*EXERCISE PROMPT*
The lines to repeat are those below from the one containing "def State.nextRecord (s" down to the one containing "being placed. -/", both included; reproduce them exactly and nothing else.

Collected data:
-- ==== Sys2Proof/Machine/Shunter.lean ====
section
/-! DEFINITION. The shunter (R269 to R285): launches, walks and graph records, placement and gangs, loading and
starting a consist, its completion, aborts and urgent launches. -/
namespace Sys2Proof.Machine

/-! ## What a walk reads and writes -/

/-- The first page of a run of virtual addresses that a kind of access may not use. -/
def State.badPage (s : State) (die asid va : Nat) (a : Access) : Nat → Nat → Option (Nat × XReason × Nat)
  | 0, _ => none
  | fuel + 1, n =>
    if n = 0 then none
    else
      let m := min n (65536 - va % 65536)
      match s.slicePass die asid va a with
      | .inl (r, level) => some (va, r, level)
      | .inr _ => s.badPage die asid (va + m) a fuel (n - m)

/-- A fault of the shunter's own access is recorded (R72); the walk is held unless the access is a fetch (R73, R284). One
that meets a fault held on its page in its slice joins it: one record, and both resume together (R74). -/
def State.shunterFault (s : State) (w : Nat) (x : Walk) (die va : Nat) (a : Access) (r : XReason) (level : Nat) : State :=
  let t := s.tlbTile die x.asid va
  let q : Req := ⟨.shunter w, a, va, 0, none⟩
  let hold (s : State) (tag : Nat) : State := if q.holds then s.modWalk w fun y => { y with held := some tag } else s
  let twin := s.pwalks.find? fun p => p.2.tile == t && p.2.asid == x.asid && p.2.va / 65536 == va / 65536 &&
    p.2.fault.isSome && p.2.kept
  match twin with
  | some (k, p) =>
    let tag := match p.fault with | some (_, _, t) => t | none => 0
    hold { s with pwalks := s.pwalks.put k (if q.holds then p.join q else p) } tag
  | none =>
    let (k, s) := s.fresh
    let (tag, s) := s.freshTag
    let p : PWalk := ⟨die, t, x.asid, va, a, [q], some (r, level, tag), false, 0, none⟩
    let s : State := { s with pwalks := s.pwalks.put k p }
    hold (s.modDie die fun d => { d with xlateQ := d.xlateQ ++ [k] }) tag

/-- The record of a fetch that failed. -/
def State.fetchFault (s : State) (w : Nat) (x : Walk) (die va n : Nat) : State :=
  match s.badPage die x.asid va .fetch (n / 65536 + 2) n with
  | some (bad, r, level) => s.shunterFault w x die bad .fetch r level
  | none => s

/-- Bytes that a walk reads as data at domain scope; nothing when the walk is held for them. -/
def State.shunterRead (s : State) (w : Nat) (x : Walk) (va n : Nat) : Option (List Byte) × State :=
  if s.runInTransit x.die x.asid va n then (none, s)
  else match s.readVirt x.die x.asid va .load 3 n with
    | some (b, s) => (some b, s)
    | none =>
      match s.badPage x.die x.asid va .load 3 n with
      | some (bad, r, level) => (none, s.shunterFault w x x.die bad .load r level)
      | none => (none, s)

/-- Bytes within one page that a walk writes at domain scope: false when the walk is held for them. -/
def State.shunterWrite (s : State) (w : Nat) (x : Walk) (va : Nat) (bs : List Byte) : Bool × State :=
  if s.inTransit x.die x.asid va then (false, s)
  else match s.slicePass x.die x.asid va .store with
    | .inr (lf, s) => (true, s.applyHome 2 none [x.run] (bs.zipIdx.map fun b => (lf.pa va + b.2, b.1)))
    | .inl (r, level) => (false, s.shunterFault w x x.die va .store r level)

def State.irq (s : State) (die : Nat) : State := s.modDie die fun d => { d with coreIrq := true }

/-! ## Graph records (R273) -/

def zerosAt (b : List Byte) (off n : Nat) : Bool := natAt b off n == 0
def vaOk (n : Nat) : Bool := decide (n < 2 ^ 48)

/-- The reserved fields and limits of a record other than CONSIST. See log entry 57 (DEDUCED). -/
def recordOk (b : List Byte) : Bool :=
  let f (off n : Nat) : Nat := natAt b off n
  let z (off n : Nat) : Bool := zerosAt b off n
  match f 0 1 with
  | 2 => decide (1 ≤ f 1 1 ∧ f 1 1 ≤ 16) && fld (f 2 2) 9 6 == 0 && f 4 4 % 32 == 0 && f 8 4 != 0 && z 12 20
  | 3 => decide (f 1 1 ≤ 3) && fld (f 2 2) 9 7 == 0 && decide (f 12 1 ≤ 6) && z 14 2 && f 16 8 % 4 == 0 && vaOk (f 16 8) &&
      z 24 8
  | 4 => decide (f 1 1 ≤ 1) && z 2 30
  | 5 => decide (f 1 1 ≤ 3) && z 2 2 && z 8 8 && f 16 8 % 4 == 0 && vaOk (f 16 8) && z 24 8
  | 6 => decide (f 1 1 ≤ 6) && z 2 2 && z 12 4 && vaOk (f 16 8) && f 24 8 % 32 == 0 && vaOk (f 24 8)
  | 7 => z 1 23 && f 24 8 % 32 == 0 && vaOk (f 24 8)
  | 8 => z 1 31
  | 9 => z 1 31
  | _ => false

/-- REL (R273). -/
def relHolds (rel : Nat) (v c : W) : Bool :=
  match rel with
  | 0 => v == c
  | 1 => v != c
  | 2 => decide (v.toNat < c.toNat)
  | 3 => decide (c.toNat ≤ v.toNat)
  | 4 => decide (v.toInt < c.toInt)
  | 5 => decide (c.toInt ≤ v.toInt)
  | _ => true

/-- (v and MASK) REL CMP of a WAIT or BRANCH record. See log entry 57 (DEDUCED). -/
def condHolds (b : List Byte) (rel : Nat) (v : W) : Bool :=
  relHolds rel (v &&& BitVec.ofNat 32 (natAt b 8 4)) (BitVec.ofNat 32 (natAt b 4 4))

/-- A walk that is at a record and can act. -/
def State.walkAt (s : State) (w : Nat) : Option Walk :=
  (s.walks.get? w).bind fun x => if x.phase = .fetch ∧ x.held = none then some x else none

/-- The record a walk stands at, when it has a kind. -/
def State.recordAt (s : State) (w kind : Nat) : Option (Walk × List Byte × State) :=
  match s.walkAt w with
  | none => none
  | some x =>
    if s.runInTransit x.die x.asid x.pc 32 then none
    else match s.fetchVirt x.die x.asid x.pc 32 with
    | some (b, s) => if natAt b 0 1 = kind then some (x, b, s) else none
    | none => none

/-- The walk goes on behind n records. -/
def State.nextRecord (s : State) (w n : Nat) : State :=
  s.modWalk w fun x => { x with pc := x.pc + 32 * n, phase := .fetch, record := [] }

/-! ## Regions of a walk -/

/-- The regions of a walk: of its current consist, and one that is being placed. -/
def State.walkRegions (s : State) (w : Nat) : List Nat := (s.regions.filter fun r => r.2.walk == w).map (·.1)

def isComplete (r : Region) : Bool := match r.phase with | .complete => true | _ => false

/-- The consist of a walk is over: none runs, or every region of it has completed. -/
def State.consistOver (s : State) (x : Walk) : Bool :=
  match x.region with
  | none => true
  | some r => (s.gangRegions r).all fun k => match s.region? k with | some y => isComplete y | none => true

/-- Release every region of a walk's current consist. -/
def State.releaseCurrent (s : State) (w : Nat) (x : Walk) : State :=
  match x.region with
  | none => s
  | some r =>
    (forAll (fun s k => s.release k true) (s.gangRegions r) s).modWalk w fun y => { y with region := none }

/-! ## A load that fails (R42, R283) -/

def isFresh (r : Region) : Bool := match r.phase with | .reserved => true | .loading => true | .ready => true | _ => false

/-- Clear the VALID mask of every idle plane of a region and what it has staged. -/
def State.clearIdle (s : State) (r : Region) : State :=
  { s with elems := s.elems.map fun x =>
      if r.tiles.contains (tileOf x.1) then
        (x.1, if x.2.onB then { x.2 with planeA := { x.2.planeA with valid := 0 }, staged := none, ready := false }
              else { x.2 with planeB := { x.2.planeB with valid := 0 }, staged := none, ready := false })
      else x }

/-- CONFIG_FETCH_FAULT: the load stops, the idle planes it wrote are cleared, regions placed for it are released, and
the run ends with STATE 3 once its current consist has completed. -/
def State.loadFailed (s : State) (w : Nat) (f : LoadFault) : State :=
  let mine := s.walkRegions w
  let s := forAll (fun s k =>
    match s.region? k with
    | some r => if isFresh r then (s.clearIdle r).release k false
                else if r.next.isSome then (s.clearIdle r).setRegion k { r with next := none } else s
    | none => s) mine s
  s.modWalk w fun x => { x with
    phase := .ending, state := 3, reason := f.reason.code, slot := f.slot, elem := f.col + 256 * f.row, gang := [] }

/-! ## Launches (R269 to R272, R287) -/

/-- LAUNCH_WRITE: a write to LAUNCHn queues a launch, or sets OVF when the queue is full. -/
def execLaunchWrite (die prio : Nat) (v : BitVec 64) (s : State) : Host.Outcome State Fault Refusal :=
  let d := s.die die
  let n := prio % 4
  let s := s.setDie die { d with shunterGated := false }
  if 16 ≤ (d.launchQ.filter fun l => l.prio == n).length then
    .next (s.modDie die fun d => { d with ovf := d.ovf ||| BitVec.ofNat 4 (2 ^ n) })
  else
    let l : Launch := ⟨(s.now.toNat, Config.pkg, die, d.launched.toNat), n, fld v.toNat 5 47 * 32⟩
    .next (s.modDie die fun d => { d with launchQ := d.launchQ ++ [l], launched := d.launched + 1 })

def isOver (x : Walk) : Bool := match x.phase with | .finished => true | _ => false

/-- The launch a free walk slot takes: the oldest of the highest priority. -/
def nextLaunch (q : List Launch) : Option Launch :=
  [3, 2, 1, 0].findSome? fun p => q.find? fun l => l.prio == p

/-- WALK_START: a walk reads its descriptor without translation. -/
def execWalkStart (die : Nat) (s : State) : Host.Outcome State Fault Refusal :=
  let d := s.die die
  match nextLaunch d.launchQ with
  | none => .next s
  | some l =>
    if d.shunterGated || s.boot.failure ≠ 0 ||
        decide (32 ≤ (s.walks.filter fun w => w.2.die == die && !isOver w.2).length) then .next s
    else
      let s := s.setDie die { d with launchQ := d.launchQ.filter (· ≠ l) }
      let b := s.mem.read l.desc 32
      let result := natAt b 8 8
      if result % 32 ≠ 0 ∨ 2 ^ 48 ≤ result then
        .next ((s.modDie die fun d => { d with baddesc := true }).irq die)
      else
        let first := natAt b 0 8
        let bad := decide (first % 32 ≠ 0 ∨ 2 ^ 48 ≤ first) || fld (natAt b 16 2) 12 4 != 0 || natAt b 18 2 != 0 ||
          natAt b 24 8 != 0
        let (k, s) := s.fresh
        let x : Walk := { die := die, prio := l.prio, lsn := l.lsn, desc := l.desc, asid := fld (natAt b 16 2) 0 12
                          run := BitVec.ofNat 32 (natAt b 20 4), result := result, pc := first, stack := []
                          phase := if bad then .writing else .fetch, region := none, prev := none, gang := []
                          consists := 0, trail := 0, abandon := 0, state := if bad then 2 else 0
                          cause := if bad then 7 else 0, reason := 0, slot := 0, elem := 0, unit := 0, use := 0, seq := 0
                          record := [], gates := [], held := none, blocked := false }
        .next { s with walks := s.walks.put k x }

/-! ## Placement (R276 to R279) -/

/-- The records of the step a walk is at. -/
def Walk.cons (x : Walk) (m : Nat) : Consist := consistOf (bytesAt x.record (32 * m) 32)
def Walk.count (x : Walk) : Nat := x.record.length / 32

/-- Shape of the image of a consist, or the fault of its header. -/
def State.shapeOf (s : State) (x : Walk) (c : Consist) : LoadFault ⊕ ((Nat × Nat) × State) :=
  let die := if c.fixed then fld c.place 0 3 else x.die
  match s.fetchVirt die x.asid c.image 96 with
  | none => .inl ⟨.fetch, 0xF, 0, 0⟩
  | some (hdr, s) =>
    match headerFault hdr with
    | some f => .inl f
    | none => .inr ((imgWidth hdr, imgHeight hdr), s)

/-- The page of a header is moving, so that the fetch waits (R71). -/
def State.headInTransit (s : State) (x : Walk) (c : Consist) : Bool :=
  (c.pkg == Config.pkg || !c.fixed) && s.runInTransit (if c.fixed then fld c.place 0 3 else x.die) x.asid c.image 96

/-- A consist can be loaded into a region that the walk holds (R280), where its EDGES also lie on the die boundary (R273).
See log entry 100 (DEDUCED). -/
def Region.fits (r : Region) (c : Consist) (w h : Nat) : Bool :=
  r.w == w && r.h == h && r.cons.place == c.place && r.cons.gang == c.gang && r.cons.isGang == c.isGang &&
    edgesMet c.edges r.trow r.tcol h w

/-- The first members that record no shape, or all shapes. -/
def State.shapesOf (s : State) (x : Walk) : List Consist → LoadFault ⊕ (List (Nat × Nat) × State)
  | [] => .inr ([], s)
  | c :: cs =>
    if c.pkg ≠ Config.pkg ∧ c.fixed then
      match s.shapesOf x cs with
      | .inl f => .inl f
      | .inr (l, s) => .inr ((0, 0) :: l, s)
    else match s.shapeOf x c with
      | .inl f => .inl f
      | .inr (wh, s) =>
        match s.shapesOf x cs with
        | .inl f => .inl f
        | .inr (l, s) => .inr (wh :: l, s)

/-- CONSIST_RECORD (R274, R278, R280): one consist, or the members of a gang as one step. It is loaded into the
regions of the current consist when they fit, and placed otherwise. -/
def execConsistRecord (w : Nat) (s : State) : Host.Outcome State Fault Refusal :=
  match s.recordAt w 1 with
  | none => .next s
  | some (x, b, s) =>
    let c := consistOf b
    if !c.reservedOk then .next (s.abortWalk w 7)
    else
      let n := if c.isGang then c.last + 1 else 1
      if s.runInTransit x.die x.asid x.pc (32 * n) then .next s
      else match s.fetchVirt x.die x.asid x.pc (32 * n) with
      | none => .next ((s.fetchFault w x x.die x.pc (32 * n)).loadFailed w ⟨.fetch, 0xF, 0, 0⟩)
      | some (all, s) =>
        let x := { x with record := all }
        let cs := (List.range n).map x.cons
        let ok := cs.zipIdx.all fun m => m.1.limitsOk (if c.isGang then some m.2 else none) &&
          (!c.isGang || (m.1.isGang && m.1.last == c.last))
        let s := s.modWalk w fun y => { y with record := all }
        if !cs.zipIdx.all fun m => m.1.reservedOk && natAt all (32 * m.2) 1 == 1 then .next (s.abortWalk w 7)
        else if !ok then .next (s.loadFailed w ⟨.table, 0xF, 0, 0⟩)
        else if cs.any fun c => s.headInTransit x c then .next s
        else match s.shapesOf x cs with
          | .inl f =>
            let s := if f.reason = .fetch then
                (match cs.find? fun c => (s.fetchVirt (if c.fixed then fld c.place 0 3 else x.die) x.asid c.image 96).isNone with
                 | some c => s.fetchFault w x (if c.fixed then fld c.place 0 3 else x.die) c.image 96
                 | none => s)
              else s
            .next (s.loadFailed w f)
          | .inr (shapes, s) =>
            let held := match x.region with | some r => s.gangRegions r | none => []
            let own (m : Nat) : Bool := (cs.getD m c).pkg == Config.pkg || !(cs.getD m c).fixed
            let local' := (List.range n).filter own
            let reuse := !held.isEmpty && held.length == local'.length && held.all fun k =>
              match s.region? k with
              | some r =>
                let m := if c.isGang then r.member else 0
                let wh := shapes.getD m (0, 0)
                decide (m < n) && r.fits (cs.getD m c) wh.1 wh.2
              | none => false
            if reuse then .next (s.modWalk w fun y => { y with phase := .loading (held.headD 0), gang := held })
            else .next (s.modWalk w fun y => { y with phase := .placing, gang := [] })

*TASK ANSWER*
def State.nextRecord (s : State) (w n : Nat) : State :=
  s.modWalk w fun x => { x with pc := x.pc + 32 * n, phase := .fetch, record := [] }

/-! ## Regions of a walk -/

/-- The regions of a walk: of its current consist, and one that is being placed. -/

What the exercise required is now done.